▶ Exercise prompt:
Among the entries, find each line that includes the string "Byte" and list it.

[Records contained in a dataset]
* * * * * * * * *

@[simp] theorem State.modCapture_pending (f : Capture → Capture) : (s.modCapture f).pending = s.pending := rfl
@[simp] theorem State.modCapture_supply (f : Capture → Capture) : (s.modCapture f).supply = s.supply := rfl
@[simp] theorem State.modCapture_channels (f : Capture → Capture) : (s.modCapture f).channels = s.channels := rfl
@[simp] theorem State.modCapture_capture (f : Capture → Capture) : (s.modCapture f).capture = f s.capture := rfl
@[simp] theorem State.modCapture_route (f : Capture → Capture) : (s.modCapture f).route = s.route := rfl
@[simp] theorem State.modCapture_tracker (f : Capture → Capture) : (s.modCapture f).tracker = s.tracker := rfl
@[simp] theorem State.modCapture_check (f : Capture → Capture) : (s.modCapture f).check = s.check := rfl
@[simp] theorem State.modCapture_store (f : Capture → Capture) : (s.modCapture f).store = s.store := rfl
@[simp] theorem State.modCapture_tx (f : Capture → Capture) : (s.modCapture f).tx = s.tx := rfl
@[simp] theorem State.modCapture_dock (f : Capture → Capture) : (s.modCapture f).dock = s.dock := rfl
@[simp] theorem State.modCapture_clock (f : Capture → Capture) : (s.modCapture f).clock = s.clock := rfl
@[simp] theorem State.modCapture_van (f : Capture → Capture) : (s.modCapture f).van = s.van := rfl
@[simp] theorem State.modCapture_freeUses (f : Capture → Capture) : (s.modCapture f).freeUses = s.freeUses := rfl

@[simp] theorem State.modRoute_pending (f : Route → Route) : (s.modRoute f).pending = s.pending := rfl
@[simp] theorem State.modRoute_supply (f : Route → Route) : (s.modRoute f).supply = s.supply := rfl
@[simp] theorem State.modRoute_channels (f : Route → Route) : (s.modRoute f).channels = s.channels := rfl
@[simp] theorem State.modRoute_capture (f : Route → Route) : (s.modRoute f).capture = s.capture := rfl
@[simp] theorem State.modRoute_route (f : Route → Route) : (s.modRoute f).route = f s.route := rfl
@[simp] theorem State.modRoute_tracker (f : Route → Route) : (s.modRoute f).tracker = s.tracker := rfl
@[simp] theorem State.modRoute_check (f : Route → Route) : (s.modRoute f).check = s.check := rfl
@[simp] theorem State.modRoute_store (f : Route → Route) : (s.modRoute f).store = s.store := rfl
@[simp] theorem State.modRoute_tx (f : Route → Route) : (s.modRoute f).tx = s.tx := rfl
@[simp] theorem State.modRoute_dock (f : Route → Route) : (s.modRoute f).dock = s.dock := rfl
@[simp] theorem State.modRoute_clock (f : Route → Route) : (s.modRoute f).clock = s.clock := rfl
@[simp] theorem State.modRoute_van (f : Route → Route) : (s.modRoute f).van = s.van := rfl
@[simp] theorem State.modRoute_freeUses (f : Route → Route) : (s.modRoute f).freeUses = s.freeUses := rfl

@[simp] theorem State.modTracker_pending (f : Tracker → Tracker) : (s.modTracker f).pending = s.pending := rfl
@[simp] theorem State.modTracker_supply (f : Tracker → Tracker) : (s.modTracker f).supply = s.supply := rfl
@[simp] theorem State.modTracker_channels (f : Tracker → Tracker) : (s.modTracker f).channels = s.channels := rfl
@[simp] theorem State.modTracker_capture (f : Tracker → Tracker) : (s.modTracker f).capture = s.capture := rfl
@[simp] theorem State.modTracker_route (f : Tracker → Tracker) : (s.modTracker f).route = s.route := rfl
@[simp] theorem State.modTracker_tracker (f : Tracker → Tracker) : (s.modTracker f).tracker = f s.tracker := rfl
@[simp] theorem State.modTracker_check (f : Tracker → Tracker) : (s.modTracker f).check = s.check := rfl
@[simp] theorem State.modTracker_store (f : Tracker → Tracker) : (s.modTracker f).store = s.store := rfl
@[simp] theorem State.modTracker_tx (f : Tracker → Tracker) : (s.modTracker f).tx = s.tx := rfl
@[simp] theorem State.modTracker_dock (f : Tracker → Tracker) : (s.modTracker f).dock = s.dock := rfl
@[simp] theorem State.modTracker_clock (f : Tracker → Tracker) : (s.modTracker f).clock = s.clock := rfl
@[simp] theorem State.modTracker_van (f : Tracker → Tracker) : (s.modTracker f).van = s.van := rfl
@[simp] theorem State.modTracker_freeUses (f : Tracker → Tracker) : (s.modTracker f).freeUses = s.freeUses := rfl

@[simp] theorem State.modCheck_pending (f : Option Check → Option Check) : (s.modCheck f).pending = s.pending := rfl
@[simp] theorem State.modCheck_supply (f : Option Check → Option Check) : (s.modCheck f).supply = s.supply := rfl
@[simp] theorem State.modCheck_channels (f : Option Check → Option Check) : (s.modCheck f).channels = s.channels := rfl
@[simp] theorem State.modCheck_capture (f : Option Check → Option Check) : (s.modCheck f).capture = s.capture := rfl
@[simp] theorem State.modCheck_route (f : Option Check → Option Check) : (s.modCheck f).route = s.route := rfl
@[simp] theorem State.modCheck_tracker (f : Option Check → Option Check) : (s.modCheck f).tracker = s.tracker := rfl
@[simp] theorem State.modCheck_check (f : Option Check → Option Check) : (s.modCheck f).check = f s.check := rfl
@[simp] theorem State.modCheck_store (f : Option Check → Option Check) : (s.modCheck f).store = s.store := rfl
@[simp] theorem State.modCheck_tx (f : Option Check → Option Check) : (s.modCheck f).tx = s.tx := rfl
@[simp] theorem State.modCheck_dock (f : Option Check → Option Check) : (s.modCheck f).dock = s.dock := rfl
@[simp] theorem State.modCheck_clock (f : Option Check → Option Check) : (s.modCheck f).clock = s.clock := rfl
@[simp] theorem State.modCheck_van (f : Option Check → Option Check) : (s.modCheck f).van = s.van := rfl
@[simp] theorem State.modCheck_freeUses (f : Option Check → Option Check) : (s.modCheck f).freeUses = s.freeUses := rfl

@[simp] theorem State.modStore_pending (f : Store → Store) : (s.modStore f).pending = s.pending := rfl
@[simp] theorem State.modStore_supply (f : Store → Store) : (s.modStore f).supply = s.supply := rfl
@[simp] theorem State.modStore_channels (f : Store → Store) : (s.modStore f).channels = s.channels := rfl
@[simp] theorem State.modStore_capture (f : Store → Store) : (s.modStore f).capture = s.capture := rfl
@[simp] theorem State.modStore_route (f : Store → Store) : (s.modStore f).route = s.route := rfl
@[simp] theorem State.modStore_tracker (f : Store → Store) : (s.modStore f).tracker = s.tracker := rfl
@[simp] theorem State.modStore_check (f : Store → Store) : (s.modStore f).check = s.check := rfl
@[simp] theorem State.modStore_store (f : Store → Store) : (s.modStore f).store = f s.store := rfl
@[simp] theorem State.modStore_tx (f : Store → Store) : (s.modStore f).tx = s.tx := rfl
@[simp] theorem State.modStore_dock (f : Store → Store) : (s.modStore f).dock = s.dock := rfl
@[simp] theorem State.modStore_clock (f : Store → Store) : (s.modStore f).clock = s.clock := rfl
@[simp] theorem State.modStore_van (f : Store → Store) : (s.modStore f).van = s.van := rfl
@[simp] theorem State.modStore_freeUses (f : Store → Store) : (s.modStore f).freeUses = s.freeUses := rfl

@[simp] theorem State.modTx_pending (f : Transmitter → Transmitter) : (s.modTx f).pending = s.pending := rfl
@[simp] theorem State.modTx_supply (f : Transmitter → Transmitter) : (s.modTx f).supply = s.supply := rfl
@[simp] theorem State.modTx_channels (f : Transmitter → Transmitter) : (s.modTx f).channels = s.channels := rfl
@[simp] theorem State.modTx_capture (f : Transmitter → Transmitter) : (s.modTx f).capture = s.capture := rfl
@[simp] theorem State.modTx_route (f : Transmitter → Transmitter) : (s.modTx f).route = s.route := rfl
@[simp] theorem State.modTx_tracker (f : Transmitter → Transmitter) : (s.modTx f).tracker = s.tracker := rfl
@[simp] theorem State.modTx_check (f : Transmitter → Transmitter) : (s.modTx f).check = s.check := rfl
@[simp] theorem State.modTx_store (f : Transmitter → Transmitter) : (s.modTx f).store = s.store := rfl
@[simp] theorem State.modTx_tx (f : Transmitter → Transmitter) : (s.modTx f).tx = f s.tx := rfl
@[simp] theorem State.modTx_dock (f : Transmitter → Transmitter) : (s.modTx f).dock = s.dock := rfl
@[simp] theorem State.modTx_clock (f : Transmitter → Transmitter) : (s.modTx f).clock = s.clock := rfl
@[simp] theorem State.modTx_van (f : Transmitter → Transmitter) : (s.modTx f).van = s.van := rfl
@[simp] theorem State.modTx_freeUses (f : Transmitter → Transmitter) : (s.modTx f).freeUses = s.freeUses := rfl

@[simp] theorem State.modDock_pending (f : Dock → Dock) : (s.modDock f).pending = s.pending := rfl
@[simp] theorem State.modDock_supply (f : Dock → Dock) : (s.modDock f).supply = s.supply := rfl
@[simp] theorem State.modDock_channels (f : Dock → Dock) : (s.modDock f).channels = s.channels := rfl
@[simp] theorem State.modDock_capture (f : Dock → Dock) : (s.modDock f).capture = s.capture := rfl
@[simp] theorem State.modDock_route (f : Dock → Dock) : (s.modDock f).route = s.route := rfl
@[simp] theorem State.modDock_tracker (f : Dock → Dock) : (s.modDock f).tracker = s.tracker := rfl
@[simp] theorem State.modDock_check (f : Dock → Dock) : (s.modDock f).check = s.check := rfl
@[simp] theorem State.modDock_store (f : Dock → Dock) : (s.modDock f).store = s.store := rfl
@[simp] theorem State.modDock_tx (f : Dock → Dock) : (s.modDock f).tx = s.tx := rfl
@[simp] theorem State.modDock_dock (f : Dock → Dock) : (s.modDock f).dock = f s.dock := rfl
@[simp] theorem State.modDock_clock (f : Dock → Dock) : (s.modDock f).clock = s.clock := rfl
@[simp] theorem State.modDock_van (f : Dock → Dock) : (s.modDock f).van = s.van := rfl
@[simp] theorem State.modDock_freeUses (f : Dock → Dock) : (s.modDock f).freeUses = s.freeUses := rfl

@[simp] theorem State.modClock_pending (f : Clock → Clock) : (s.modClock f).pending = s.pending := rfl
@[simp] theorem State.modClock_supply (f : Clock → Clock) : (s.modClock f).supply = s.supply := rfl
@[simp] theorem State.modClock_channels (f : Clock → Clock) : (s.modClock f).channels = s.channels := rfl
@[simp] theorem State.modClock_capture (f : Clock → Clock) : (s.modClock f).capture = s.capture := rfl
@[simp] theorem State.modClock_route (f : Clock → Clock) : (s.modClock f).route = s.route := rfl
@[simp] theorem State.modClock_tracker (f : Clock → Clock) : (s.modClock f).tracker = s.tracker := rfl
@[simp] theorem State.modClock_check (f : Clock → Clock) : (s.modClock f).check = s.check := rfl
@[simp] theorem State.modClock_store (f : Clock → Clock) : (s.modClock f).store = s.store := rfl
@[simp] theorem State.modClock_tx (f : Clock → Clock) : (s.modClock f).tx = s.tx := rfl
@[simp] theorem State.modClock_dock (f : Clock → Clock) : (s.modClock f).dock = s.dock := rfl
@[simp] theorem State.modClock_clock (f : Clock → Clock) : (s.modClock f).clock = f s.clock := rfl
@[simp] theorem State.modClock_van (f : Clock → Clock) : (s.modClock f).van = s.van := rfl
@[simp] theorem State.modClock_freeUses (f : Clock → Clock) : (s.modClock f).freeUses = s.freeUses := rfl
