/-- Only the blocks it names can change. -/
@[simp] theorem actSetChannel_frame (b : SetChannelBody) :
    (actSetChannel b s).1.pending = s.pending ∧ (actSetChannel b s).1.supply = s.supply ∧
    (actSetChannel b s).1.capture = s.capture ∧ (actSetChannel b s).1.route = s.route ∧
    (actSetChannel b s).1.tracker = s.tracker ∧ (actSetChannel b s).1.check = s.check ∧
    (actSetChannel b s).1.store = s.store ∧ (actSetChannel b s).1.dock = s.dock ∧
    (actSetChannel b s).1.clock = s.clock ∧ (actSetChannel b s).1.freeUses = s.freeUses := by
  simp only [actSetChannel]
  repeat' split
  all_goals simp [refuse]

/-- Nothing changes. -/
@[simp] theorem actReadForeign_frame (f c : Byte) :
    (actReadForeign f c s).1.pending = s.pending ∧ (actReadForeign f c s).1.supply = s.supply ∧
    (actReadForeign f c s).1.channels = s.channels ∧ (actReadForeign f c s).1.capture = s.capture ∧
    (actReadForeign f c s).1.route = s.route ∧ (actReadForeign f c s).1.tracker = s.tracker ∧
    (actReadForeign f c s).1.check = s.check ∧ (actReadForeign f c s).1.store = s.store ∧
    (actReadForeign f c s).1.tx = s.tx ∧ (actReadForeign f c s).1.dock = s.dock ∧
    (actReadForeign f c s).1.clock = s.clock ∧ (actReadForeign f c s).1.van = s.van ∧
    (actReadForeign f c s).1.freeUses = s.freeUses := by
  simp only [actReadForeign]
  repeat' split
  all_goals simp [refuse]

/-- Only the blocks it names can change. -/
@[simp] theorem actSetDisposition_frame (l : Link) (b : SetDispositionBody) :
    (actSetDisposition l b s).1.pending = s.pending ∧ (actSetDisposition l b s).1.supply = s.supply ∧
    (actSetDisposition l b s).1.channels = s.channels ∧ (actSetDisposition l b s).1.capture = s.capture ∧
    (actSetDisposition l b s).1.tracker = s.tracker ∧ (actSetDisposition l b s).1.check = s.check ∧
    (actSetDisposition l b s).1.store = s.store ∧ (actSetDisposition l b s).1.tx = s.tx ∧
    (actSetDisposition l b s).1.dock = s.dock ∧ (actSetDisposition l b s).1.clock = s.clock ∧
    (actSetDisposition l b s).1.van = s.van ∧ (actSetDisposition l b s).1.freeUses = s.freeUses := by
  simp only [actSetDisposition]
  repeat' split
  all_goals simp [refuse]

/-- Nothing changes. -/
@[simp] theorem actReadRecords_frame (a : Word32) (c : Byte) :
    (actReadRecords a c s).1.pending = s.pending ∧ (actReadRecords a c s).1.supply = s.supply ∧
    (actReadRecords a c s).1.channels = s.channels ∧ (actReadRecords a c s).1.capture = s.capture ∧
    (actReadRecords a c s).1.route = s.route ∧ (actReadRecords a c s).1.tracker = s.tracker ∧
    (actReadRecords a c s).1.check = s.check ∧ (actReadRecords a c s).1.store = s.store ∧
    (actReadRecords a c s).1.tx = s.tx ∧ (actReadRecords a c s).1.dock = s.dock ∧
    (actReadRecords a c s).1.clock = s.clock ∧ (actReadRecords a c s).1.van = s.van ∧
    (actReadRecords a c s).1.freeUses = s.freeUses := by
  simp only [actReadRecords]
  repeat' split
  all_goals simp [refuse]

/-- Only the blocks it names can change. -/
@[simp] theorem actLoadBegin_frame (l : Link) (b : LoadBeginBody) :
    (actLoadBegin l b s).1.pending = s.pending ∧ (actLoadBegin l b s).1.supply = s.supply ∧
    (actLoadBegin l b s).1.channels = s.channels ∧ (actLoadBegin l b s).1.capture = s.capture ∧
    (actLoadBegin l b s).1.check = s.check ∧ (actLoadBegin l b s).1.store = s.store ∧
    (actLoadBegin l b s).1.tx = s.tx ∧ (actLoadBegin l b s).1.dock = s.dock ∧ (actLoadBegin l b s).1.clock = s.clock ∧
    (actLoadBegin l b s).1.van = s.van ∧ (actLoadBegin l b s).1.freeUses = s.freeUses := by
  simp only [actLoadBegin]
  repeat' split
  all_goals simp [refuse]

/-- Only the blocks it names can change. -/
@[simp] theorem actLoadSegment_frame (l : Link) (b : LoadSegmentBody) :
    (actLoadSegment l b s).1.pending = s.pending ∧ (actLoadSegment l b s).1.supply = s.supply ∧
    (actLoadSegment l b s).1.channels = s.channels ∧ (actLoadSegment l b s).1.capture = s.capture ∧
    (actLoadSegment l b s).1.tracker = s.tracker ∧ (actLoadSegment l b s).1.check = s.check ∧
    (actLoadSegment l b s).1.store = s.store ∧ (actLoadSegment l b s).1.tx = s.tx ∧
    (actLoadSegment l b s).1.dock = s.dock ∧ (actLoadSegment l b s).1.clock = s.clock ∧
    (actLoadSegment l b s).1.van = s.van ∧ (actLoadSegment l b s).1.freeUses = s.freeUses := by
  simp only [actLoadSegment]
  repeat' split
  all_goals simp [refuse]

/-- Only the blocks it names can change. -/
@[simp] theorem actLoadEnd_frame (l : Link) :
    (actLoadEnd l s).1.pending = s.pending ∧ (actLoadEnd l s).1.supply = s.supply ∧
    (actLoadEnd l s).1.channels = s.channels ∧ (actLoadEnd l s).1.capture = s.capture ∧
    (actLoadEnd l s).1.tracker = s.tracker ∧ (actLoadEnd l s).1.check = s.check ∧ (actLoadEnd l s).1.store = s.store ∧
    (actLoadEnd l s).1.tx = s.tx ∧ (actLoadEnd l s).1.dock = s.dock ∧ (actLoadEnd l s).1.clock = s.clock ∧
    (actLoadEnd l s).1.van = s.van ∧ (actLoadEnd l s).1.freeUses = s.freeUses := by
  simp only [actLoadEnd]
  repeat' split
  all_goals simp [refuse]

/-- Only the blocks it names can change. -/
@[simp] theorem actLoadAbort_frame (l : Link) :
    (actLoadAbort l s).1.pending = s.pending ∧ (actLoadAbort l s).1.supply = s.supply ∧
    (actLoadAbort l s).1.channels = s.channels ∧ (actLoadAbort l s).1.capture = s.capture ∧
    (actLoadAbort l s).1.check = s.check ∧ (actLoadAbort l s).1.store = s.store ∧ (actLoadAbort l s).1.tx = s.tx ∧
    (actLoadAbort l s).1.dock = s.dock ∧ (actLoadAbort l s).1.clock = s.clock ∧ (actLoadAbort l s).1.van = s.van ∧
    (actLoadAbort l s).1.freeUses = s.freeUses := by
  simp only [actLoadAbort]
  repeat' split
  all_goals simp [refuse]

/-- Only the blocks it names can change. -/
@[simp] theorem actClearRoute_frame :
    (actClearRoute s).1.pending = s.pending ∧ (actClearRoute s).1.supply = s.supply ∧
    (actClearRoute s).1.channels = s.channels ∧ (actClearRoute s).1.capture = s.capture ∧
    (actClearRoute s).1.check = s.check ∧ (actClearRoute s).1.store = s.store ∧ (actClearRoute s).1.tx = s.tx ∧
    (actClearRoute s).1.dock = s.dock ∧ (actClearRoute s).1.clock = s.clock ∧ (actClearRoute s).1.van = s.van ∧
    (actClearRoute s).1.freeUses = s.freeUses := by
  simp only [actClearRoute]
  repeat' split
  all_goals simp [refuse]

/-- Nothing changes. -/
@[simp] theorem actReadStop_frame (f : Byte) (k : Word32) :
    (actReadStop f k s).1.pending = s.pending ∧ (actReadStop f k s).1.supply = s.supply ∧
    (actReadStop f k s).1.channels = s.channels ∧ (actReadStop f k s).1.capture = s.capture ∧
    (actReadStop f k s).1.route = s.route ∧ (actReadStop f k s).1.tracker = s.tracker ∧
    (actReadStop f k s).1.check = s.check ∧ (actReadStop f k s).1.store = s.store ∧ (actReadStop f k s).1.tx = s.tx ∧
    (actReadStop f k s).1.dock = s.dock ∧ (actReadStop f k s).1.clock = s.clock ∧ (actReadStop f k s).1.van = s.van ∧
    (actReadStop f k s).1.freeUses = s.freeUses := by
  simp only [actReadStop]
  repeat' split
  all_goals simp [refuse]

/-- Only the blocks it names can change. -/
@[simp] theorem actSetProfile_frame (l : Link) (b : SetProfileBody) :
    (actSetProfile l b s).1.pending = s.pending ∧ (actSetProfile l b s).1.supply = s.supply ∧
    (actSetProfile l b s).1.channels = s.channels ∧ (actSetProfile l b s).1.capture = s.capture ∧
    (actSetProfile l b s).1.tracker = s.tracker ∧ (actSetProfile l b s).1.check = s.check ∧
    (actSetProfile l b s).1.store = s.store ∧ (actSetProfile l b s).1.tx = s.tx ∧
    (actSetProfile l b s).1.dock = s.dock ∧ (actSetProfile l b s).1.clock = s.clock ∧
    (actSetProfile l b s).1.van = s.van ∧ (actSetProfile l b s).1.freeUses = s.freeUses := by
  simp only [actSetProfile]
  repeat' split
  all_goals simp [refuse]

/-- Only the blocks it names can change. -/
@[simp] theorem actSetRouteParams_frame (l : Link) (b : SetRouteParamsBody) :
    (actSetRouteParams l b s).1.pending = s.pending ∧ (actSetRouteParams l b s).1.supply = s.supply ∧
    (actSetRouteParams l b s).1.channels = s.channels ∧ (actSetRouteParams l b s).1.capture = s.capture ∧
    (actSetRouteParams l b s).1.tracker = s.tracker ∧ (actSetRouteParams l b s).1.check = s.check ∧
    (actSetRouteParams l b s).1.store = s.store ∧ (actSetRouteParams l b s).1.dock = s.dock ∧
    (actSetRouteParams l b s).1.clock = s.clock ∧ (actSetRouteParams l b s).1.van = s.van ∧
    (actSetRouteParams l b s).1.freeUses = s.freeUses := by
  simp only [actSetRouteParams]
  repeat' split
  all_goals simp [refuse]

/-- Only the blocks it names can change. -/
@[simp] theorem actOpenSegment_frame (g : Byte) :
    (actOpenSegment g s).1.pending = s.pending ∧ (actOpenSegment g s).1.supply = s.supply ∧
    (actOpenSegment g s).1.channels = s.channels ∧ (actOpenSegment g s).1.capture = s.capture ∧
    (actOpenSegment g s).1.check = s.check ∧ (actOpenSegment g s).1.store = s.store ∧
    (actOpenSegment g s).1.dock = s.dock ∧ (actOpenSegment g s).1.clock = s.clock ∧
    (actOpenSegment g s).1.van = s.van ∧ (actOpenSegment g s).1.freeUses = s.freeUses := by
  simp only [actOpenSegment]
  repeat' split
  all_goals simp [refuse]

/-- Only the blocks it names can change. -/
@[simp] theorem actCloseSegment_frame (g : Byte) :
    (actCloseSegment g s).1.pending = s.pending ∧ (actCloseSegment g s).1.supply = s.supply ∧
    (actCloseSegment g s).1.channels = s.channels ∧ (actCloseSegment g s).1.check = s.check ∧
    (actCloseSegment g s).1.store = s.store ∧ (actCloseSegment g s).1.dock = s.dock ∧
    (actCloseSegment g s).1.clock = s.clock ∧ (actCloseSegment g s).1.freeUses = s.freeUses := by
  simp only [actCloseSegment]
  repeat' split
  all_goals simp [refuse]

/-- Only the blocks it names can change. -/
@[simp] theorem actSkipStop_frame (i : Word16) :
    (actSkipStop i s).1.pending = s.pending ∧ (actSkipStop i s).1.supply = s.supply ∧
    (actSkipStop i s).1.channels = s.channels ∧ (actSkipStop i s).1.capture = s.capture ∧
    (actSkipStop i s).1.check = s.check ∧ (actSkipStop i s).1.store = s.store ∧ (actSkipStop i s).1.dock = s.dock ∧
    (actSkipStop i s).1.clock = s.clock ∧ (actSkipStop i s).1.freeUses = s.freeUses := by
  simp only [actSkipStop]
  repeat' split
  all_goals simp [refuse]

* * * * * * * * *

▶ Your response:
@[simp] theorem actReadForeign_frame (f c : Byte) :
@[simp] theorem actReadRecords_frame (a : Word32) (c : Byte) :
@[simp] theorem actReadStop_frame (f : Byte) (k : Word32) :
@[simp] theorem actOpenSegment_frame (g : Byte) :
@[simp] theorem actCloseSegment_frame (g : Byte) :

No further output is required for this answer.